SELECT COUNT(*) as "Number of employees" FROM employees WHERE salary > 25000;
In this SQL COUNT function example, we've aliased the count(*) field as "Number of employees". As a result, "Number of employees" will display as the field name when the result set is returned.
SQL COUNT Function - Using SQL DISTINCT Clause example
You can use the SQL DISTINCT clause within the SQL COUNT function.
For example, the SQL statement below returns the number of unique departments where at least one employee makes over $25,000 / year.
SELECT COUNT(DISTINCT department) as "Unique departments" FROM employees WHERE salary > 25000;
Again, the COUNT(DISTINCT department) field is aliased as "Unique departments". This is the field name that will display in the result set.
SQL COUNT Function - Using SQL GROUP BY Clause example
In some cases, you will be required to use the SQL GROUP BY clause with the SQL COUNT function.
For example, you could use the SQL COUNT function to return the name of the department and the number of employees (in the associated department) that make over $25,000 / year.
SELECT department, COUNT(*) as "Number of employees" FROM employees WHERE salary > 25000 GROUP BY department;
Because you have listed one column in your SQL SELECT statement that is not encapsulated in the SQL COUNT function, you must use the SQL GROUP BY clause. The department field must, therefore, be listed in the GROUP BY section.
TIP: Performance Tuning
Since the SQL COUNT function will return the same results regardless of what NOT NULL field(s) you include as the SQL COUNT function parameters (ie: within the brackets), you can change the syntax of the SQL COUNT function to COUNT(1) to get better performance as the database engine will not have to fetch back the data fields.
For example, based on the example above, the following syntax would result in better performance:
SELECT department, COUNT(1) as "Number of employees" FROM employees WHERE salary > 25000 GROUP BY department;
Now, the SQL COUNT function does not need to retrieve all fields from the employees table as it had to when you used the COUNT(*) syntax. It will merely retrieve the numeric value of 1 for each record that meets your criteria.
Practice Exercise #1:
Based on the employees table populated with the following data, count the number of employees whose salary is over $55,000 per year.
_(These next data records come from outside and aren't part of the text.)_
theorem TablesOk.stream_congr {s t : State} (hs : TablesOk s) (ht : TablesOk t)
    (vs : s.codeValid = true) (vt : t.codeValid = true) (freq : t.freq = s.freq) (b : List Byte) :
    t.stream b = s.stream b := by
  rw [State.stream, State.stream, hs.codeOf_congr ht vs vt freq]

/-- Two states with the same counts write the same Container. -/
theorem sameOutcome_of_writeContainer {u u' : State} (wf : Memory.wf u.obuf = true)
    (wf' : Memory.wf u'.obuf = true) (hu : TablesOk u) (hu' : TablesOk u')
    (v : u.codeValid = true) (v' : u'.codeValid = true) (params : u'.params = u.params)
    (freq : u'.freq = u.freq) {b : List Byte} {n : Nat}
    (len : n = 1025 + packedLen (u.streamLen b)) (fits : (BitVec.ofNat 32 n).toNat = n) :
    SameOutcome ((u.writeContainer b).succeed n) ((u'.writeContainer b).succeed n) := by
  have stream := hu.stream_congr hu' v v' freq b
  have bits : u'.streamLen b = u.streamLen b := by rw [← length_stream, stream, length_stream]
  refine ⟨rfl, rfl, rfl, fun k hk => ?_, fun _ => ?_⟩
  · rw [State.succeed_outLen, fits, len] at hk
    rw [outByte_succeed, outByte_succeed, outByte_writeContainer wf, outByte_writeContainer wf',
      freq, stream, bits, if_pos hk, if_pos hk]
  · refine TablesOk.sameTables_of_freq ⟨hu.tree, hu.codes⟩ ⟨hu'.tree, hu'.codes⟩ v v' params freq
      ?_ ?_
    · rw [State.succeed_totalBits, State.succeed_totalBits, writeContainer_totalBits,
        writeContainer_totalBits, bits]
    · exact congrArg (fun t => BitVec.ofNat 3 (padOf (List.length t))) stream

/-- Two states with the same counts and stream registers end a walk alike. -/
theorem sameOutcome_of_finishWalk {u u' : State} (wf : Memory.wf u.obuf = true)
    (wf' : Memory.wf u'.obuf = true) (hu : TablesOk u) (hu' : TablesOk u')
    (v : u.codeValid = true) (v' : u'.codeValid = true) (params : u'.params = u.params)
    (freq : u'.freq = u.freq) (bits : u'.totalBits = u.totalBits)
    (pad : u'.padCount = u.padCount) {r : WalkResult} (fits : r.Fits u.params.bufBytes) :
    SameOutcome (u.finishWalk r) (u'.finishWalk r) := by
  refine ⟨by simp, by simp, ?_, fun k hk => ?_, fun _ => ?_⟩
  · rw [finishWalk_eq_completed, finishWalk_eq_completed]
    rfl
  · rw [toNat_outLen_finishWalk fits] at hk
    rw [outByte_finishWalk_of_lt wf hk, outByte_finishWalk_of_lt wf' hk]
  · have ends := hu.finishWalk r
    have ends' := hu'.finishWalk r
    rw [finishWalk_eq_completed] at ends ends' ⊢
    rw [finishWalk_eq_completed]
    exact ends.sameTables_of_freq ends' v v' params freq bits pad

namespace SameInput

variable {s s' : State}

theorem params_eq (h : SameInput s s') : s'.params = s.params := h.1

theorem inputLen_eq (h : SameInput s s') : s'.inputLen = s.inputLen := congrArg BitVec.toNat h.2.1

theorem inByte_eq (h : SameInput s s') {k : Nat} (hk : k < s.inputLen) :
    Memory.read s'.ibuf k = Memory.read s.ibuf k := h.2.2 k hk

theorem inputBytes_eq (h : SameInput s s') : s'.inputBytes = s.inputBytes := by
  rw [inputBytes_eq_map_inByte, inputBytes_eq_map_inByte, h.inputLen_eq]
  exact List.map_congr_left fun k hk => h.inByte_eq (List.mem_range.mp hk)

/-! ### ENCODE -/

theorem freq_encodeTables (h : SameInput s s') : s'.encodeTables.freq = s.encodeTables.freq :=
  congrArg freqTable h.inputBytes_eq

theorem containerLen_eq (h : SameInput s s') (hn : s.inputLen ≤ s.params.bufBytes) :
    s'.containerLen = s.containerLen := by
  have hn' : s'.inputLen ≤ s'.params.bufBytes := by rwa [h.inputLen_eq, h.params_eq]
  rw [State.containerLen, State.containerLen, ← length_stream, ← length_stream, h.inputBytes_eq,
    (tablesOk_encodeTables hn).stream_congr (tablesOk_encodeTables hn') rfl rfl h.freq_encodeTables]

/-- ENCODE's two outcomes: the range check, the Container's length and its bytes agree. -/
theorem exec_encode (h : SameInput s s') (hs : MemoryOk s) (hs' : MemoryOk s') :
    ∃ t t', exec .encode s = .next t ∧ exec .encode s' = .next t' ∧ SameOutcome t t' := by
  have len := h.inputLen_eq
  have params := h.params_eq
  obtain lt | hn := Nat.lt_or_ge s.params.bufBytes s.inputLen
  · refine ⟨_, _, exec_encode_of_lt lt, exec_encode_of_lt (by rwa [len, params]), ?_⟩
    rw [len]
    exact sameOutcome_of_error s s' _ (by decide)
  have hn' : s'.inputLen ≤ s'.params.bufBytes := by rwa [len, params]
  have need := h.containerLen_eq hn
  obtain full | fits := Nat.lt_or_ge s.params.bufBytes s.containerLen
  · refine ⟨_, _, exec_encode_of_full hn full, exec_encode_of_full hn' (by rwa [need, params]), ?_⟩
    rw [need]
    exact sameOutcome_of_error _ _ _ (by decide)
  · refine ⟨_, _, exec_encode_of_fits hn fits, exec_encode_of_fits hn' (by rwa [need, params]), ?_⟩
    rw [need, h.inputBytes_eq]
    exact sameOutcome_of_writeContainer hs.encodeTables.obufWf hs'.encodeTables.obufWf
      (tablesOk_encodeTables hn) (tablesOk_encodeTables hn') rfl rfl (by simpa using params)
      h.freq_encodeTables rfl (toNat_ofNat_containerLen fits)

/-! ### DECODE -/

theorem containerFreq_eq (h : SameInput s s') (h1025 : 1025 ≤ s.inputLen) :
    s'.containerFreq = s.containerFreq := by
  refine Table.ext_bySymbol fun c => ?_
  have hc := c.isLt
  simp only [bySymbol_containerFreq, Memory.readWord]
  rw [h.inByte_eq (by omega), h.inByte_eq (by omega), h.inByte_eq (by omega),
    h.inByte_eq (by omega)]

theorem payloadStream_eq (h : SameInput s s') (h1025 : 1025 ≤ s.inputLen) :
    s'.payloadStream 1024 (s'.inputLen - 1025) = s.payloadStream 1024 (s.inputLen - 1025) := by
  have bytes : Memory.readBytes s'.ibuf 1025 (s.inputLen - 1025)
      = Memory.readBytes s.ibuf 1025 (s.inputLen - 1025) :=
    List.map_congr_left fun k hk => h.inByte_eq (by rw [List.mem_range'] at hk; omega)
  rw [State.payloadStream, State.payloadStream, h.inputLen_eq, h.inByte_eq (by omega), bytes]

theorem decodeCheck_eq (h : SameInput s s') : s'.decodeCheck = s.decodeCheck := by
  have len := h.inputLen_eq
  obtain short | h1025 := Nat.lt_or_ge s.inputLen 1025
  · rw [decodeCheck_of_short short, decodeCheck_of_short (len.symm ▸ short), len]
  · rw [Machine.decodeCheck_eq, Machine.decodeCheck_eq, State.rangeCheck, State.containerCheck,
      State.padCheck, State.countCheck, len, h.params_eq, h.inByte_eq (by omega),
      h.containerFreq_eq h1025]
    rfl

/-- TOTAL_BITS and PAD_COUNT of the stream presented (R34, R35). -/
theorem streamRegisters_eq (h : SameInput s s') (h1025 : 1025 ≤ s.inputLen) :
    s'.decodeReady.totalBits = s.decodeReady.totalBits
      ∧ s'.decodeReady.padCount = s.decodeReady.padCount := by
  simp only [State.decodeReady, State.presentStream_totalBits, State.presentStream_padCount,
    h.inputLen_eq, h.inByte_eq (k := 1024) (by omega), and_self]

/-- DECODE's two outcomes: the checks, the counts and the stream agree, and so does the walk. -/
theorem exec_decode (h : SameInput s s') (hs : MemoryOk s) (hs' : MemoryOk s') :
    ∃ t t', exec .decode s = .next t ∧ exec .decode s' = .next t' ∧ SameOutcome t t' := by
  have check := h.decodeCheck_eq
  cases refused : s.decodeCheck with
  | some e =>
    exact ⟨_, _, exec_decode_of_check_some refused, exec_decode_of_check_some (check.trans refused),
      sameOutcome_of_error s s' _ (decodeCheck_shown refused).1⟩
  | none =>
    have passed := check.trans refused
    obtain ⟨-, h1025, -, counts⟩ := (decodeCheck_eq_none s).mp refused
    obtain ⟨-, -, -, counts'⟩ := (decodeCheck_eq_none s').mp passed
    have params : s'.decodeReady.params = s.decodeReady.params := by
      simpa using h.params_eq
    have freq : s'.decodeReady.freq = s.decodeReady.freq := h.containerFreq_eq h1025
    have tables := tablesOk_decodeReady counts
    have tables' := tablesOk_decodeReady counts'
    obtain ⟨node, root, count, -⟩ := tables.eq_of_freq tables' rfl rfl freq
    have run := exec_decode_of_check_none refused
    have run' := exec_decode_of_check_none passed
    rw [h.containerFreq_eq h1025, h.payloadStream_eq h1025,
      decodeStream_congr node root count params] at run'
    refine ⟨_, _, run, run', ?_⟩
    exact sameOutcome_of_finishWalk hs.decodeReady.obufWf hs'.decodeReady.obufWf tables tables' rfl
      rfl params freq (h.streamRegisters_eq h1025).1 (h.streamRegisters_eq h1025).2
      (decodeStream_fits _ _ _)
CREATE TABLE employees ( employee_number number(10) not null, employee_name varchar2(50) not null, salary number(6), CONSTRAINT employees_pk PRIMARY KEY (employee_number) ); INSERT INTO employees (employee_number, employee_name, salary) VALUES (1001, 'John Smith', 62000); INSERT INTO employees (employee_number, employee_name, salary) VALUES (1002, 'Jane Anderson', 57500); INSERT INTO employees (employee_number, employee_name, salary) VALUES (1003, 'Brad Everest', 71000); INSERT INTO employees (employee_number, employee_name, salary) VALUES (1004, 'Jack Horvath', 42000);
Solution:
Although inefficient in terms of performance, the following SQL SELECT statement would return the number of employees whose salary is over $55,000 per year.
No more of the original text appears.